:: Source material
theorem execTkuBcntLoRead_keep (r : Requester) (s : State) {t : State} (h : execTkuBcntLoRead r s = .next t) : Keep 0x2010 s t := by
  unfold execTkuBcntLoRead at h
  injection h with h
  subst h
  repeat' first
    | with_reducible refine Keep.ite ?_ ?_
    | intro u hu
    | with_reducible apply State.onBus_keep
    | with_reducible apply State.tkuSnap_keep
    | with_reducible exact Keep.refl _ _
    | with_reducible assumption
    | exact rfl
    | exact id
    | exact Or.inl rfl
    | exact Or.inr rfl
    | exact Or.inr (List.prefix_refl _)
    | exact Or.inr fun _ => rfl
    | exact Or.inr ⟨rfl, rfl, rfl⟩
    | exact Or.inr fun _ => ⟨rfl, rfl, rfl⟩
    | exact Or.inr fun _ => ⟨rfl, rfl⟩
    | split
    | dsimp only

theorem State.tkuWrite_keep (s : State) (r : Requester) (f : State → State) {k0 : Nat} {z0 : State}
    (hf : ∀ u, Keep k0 z0 u → Keep k0 z0 (f u)) (hk : Nat.land 0x20000007b00 k0 = 0x20000007b00) (hz : Keep k0 z0 s) :
    Keep k0 z0 (s.tkuWrite r f) := by
  unfold State.tkuWrite
  refine State.onBus_keep _ _ _ (fun u hu => ?_) hz
  split
  · exact hf _ hu
  · exact State.discardWrite_keep _ _ hk hu
  · exact hu

theorem State.incLo_keep (s : State) (d : Domain) (v : Word) {k0 : Nat} {z0 : State} (hk : Nat.land 0x2000000fb00 k0 = 0x2000000fb00) (hz : Keep k0 z0 s) : Keep k0 z0 (State.incLo s d v) := by
  refine Keep.step ?_ hk hz
  unfold State.incLo
  repeat' first
    | with_reducible refine Keep.ite ?_ ?_
    | with_reducible apply State.discardWrite_keep
    | with_reducible apply Keep.modDom
    | with_reducible exact Keep.refl _ _
    | with_reducible assumption
    | exact rfl
    | exact id
    | exact Or.inl rfl
    | exact Or.inr rfl
    | exact Or.inr (List.prefix_refl _)
    | exact Or.inr fun _ => rfl
    | exact Or.inr ⟨rfl, rfl, rfl⟩
    | exact Or.inr fun _ => ⟨rfl, rfl, rfl⟩
    | exact Or.inr fun _ => ⟨rfl, rfl⟩
    | split
    | dsimp only

theorem State.incHi_keep (s : State) (d : Domain) (v : Word) {k0 : Nat} {z0 : State} (hk : Nat.land 0x2000000fb00 k0 = 0x2000000fb00) (hz : Keep k0 z0 s) : Keep k0 z0 (State.incHi s d v) := by
  refine Keep.step ?_ hk hz
  unfold State.incHi
  try simp -zeta only [State.fold_tku]
  repeat' first
    | with_reducible refine Keep.ite ?_ ?_
    | with_reducible apply State.discardWrite_keep
    | with_reducible apply Keep.modDom
    | with_reducible apply Keep.set_tku
    | with_reducible exact Keep.refl _ _
    | with_reducible assumption
    | exact rfl
    | exact id
    | exact Or.inl rfl
    | exact Or.inr rfl
    | exact Or.inr (List.prefix_refl _)
    | exact Or.inr fun _ => rfl
    | exact Or.inr ⟨rfl, rfl, rfl⟩
    | exact Or.inr fun _ => ⟨rfl, rfl, rfl⟩
    | exact Or.inr fun _ => ⟨rfl, rfl⟩
    | split
    | dsimp only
::::
Aim of the exercise >> Restate the data word for word, leaving nothing out.

Written solution >>
theorem execTkuBcntLoRead_keep (r : Requester) (s : State) {t : State} (h : execTkuBcntLoRead r s = .next t) : Keep 0x2010 s t := by
  unfold execTkuBcntLoRead at h
  injection h with h
  subst h
  repeat' first
    | with_reducible refine Keep.ite ?_ ?_
    | intro u hu
    | with_reducible apply State.onBus_keep
    | with_reducible apply State.tkuSnap_keep
    | with_reducible exact Keep.refl _ _
    | with_reducible assumption
    | exact rfl
    | exact id
    | exact Or.inl rfl
    | exact Or.inr rfl
    | exact Or.inr (List.prefix_refl _)
    | exact Or.inr fun _ => rfl
    | exact Or.inr ⟨rfl, rfl, rfl⟩
    | exact Or.inr fun _ => ⟨rfl, rfl, rfl⟩
    | exact Or.inr fun _ => ⟨rfl, rfl⟩
    | split
    | dsimp only

theorem State.tkuWrite_keep (s : State) (r : Requester) (f : State → State) {k0 : Nat} {z0 : State}
    (hf : ∀ u, Keep k0 z0 u → Keep k0 z0 (f u)) (hk : Nat.land 0x20000007b00 k0 = 0x20000007b00) (hz : Keep k0 z0 s) :
    Keep k0 z0 (s.tkuWrite r f) := by
  unfold State.tkuWrite
  refine State.onBus_keep _ _ _ (fun u hu => ?_) hz
  split
  · exact hf _ hu
  · exact State.discardWrite_keep _ _ hk hu
  · exact hu

theorem State.incLo_keep (s : State) (d : Domain) (v : Word) {k0 : Nat} {z0 : State} (hk : Nat.land 0x2000000fb00 k0 = 0x2000000fb00) (hz : Keep k0 z0 s) : Keep k0 z0 (State.incLo s d v) := by
  refine Keep.step ?_ hk hz
  unfold State.incLo
  repeat' first
    | with_reducible refine Keep.ite ?_ ?_
    | with_reducible apply State.discardWrite_keep
    | with_reducible apply Keep.modDom
    | with_reducible exact Keep.refl _ _
    | with_reducible assumption
    | exact rfl
    | exact id
    | exact Or.inl rfl
    | exact Or.inr rfl
    | exact Or.inr (List.prefix_refl _)
    | exact Or.inr fun _ => rfl
    | exact Or.inr ⟨rfl, rfl, rfl⟩
    | exact Or.inr fun _ => ⟨rfl, rfl, rfl⟩
    | exact Or.inr fun _ => ⟨rfl, rfl⟩
    | split
    | dsimp only

theorem State.incHi_keep (s : State) (d : Domain) (v : Word) {k0 : Nat} {z0 : State} (hk : Nat.land 0x2000000fb00 k0 = 0x2000000fb00) (hz : Keep k0 z0 s) : Keep k0 z0 (State.incHi s d v) := by
  refine Keep.step ?_ hk hz
  unfold State.incHi
  try simp -zeta only [State.fold_tku]
  repeat' first
    | with_reducible refine Keep.ite ?_ ?_
    | with_reducible apply State.discardWrite_keep
    | with_reducible apply Keep.modDom
    | with_reducible apply Keep.set_tku
    | with_reducible exact Keep.refl _ _
    | with_reducible assumption
    | exact rfl
    | exact id
    | exact Or.inl rfl
    | exact Or.inr rfl
    | exact Or.inr (List.prefix_refl _)
    | exact Or.inr fun _ => rfl
    | exact Or.inr ⟨rfl, rfl, rfl⟩
    | exact Or.inr fun _ => ⟨rfl, rfl, rfl⟩
    | exact Or.inr fun _ => ⟨rfl, rfl⟩
    | split
    | dsimp only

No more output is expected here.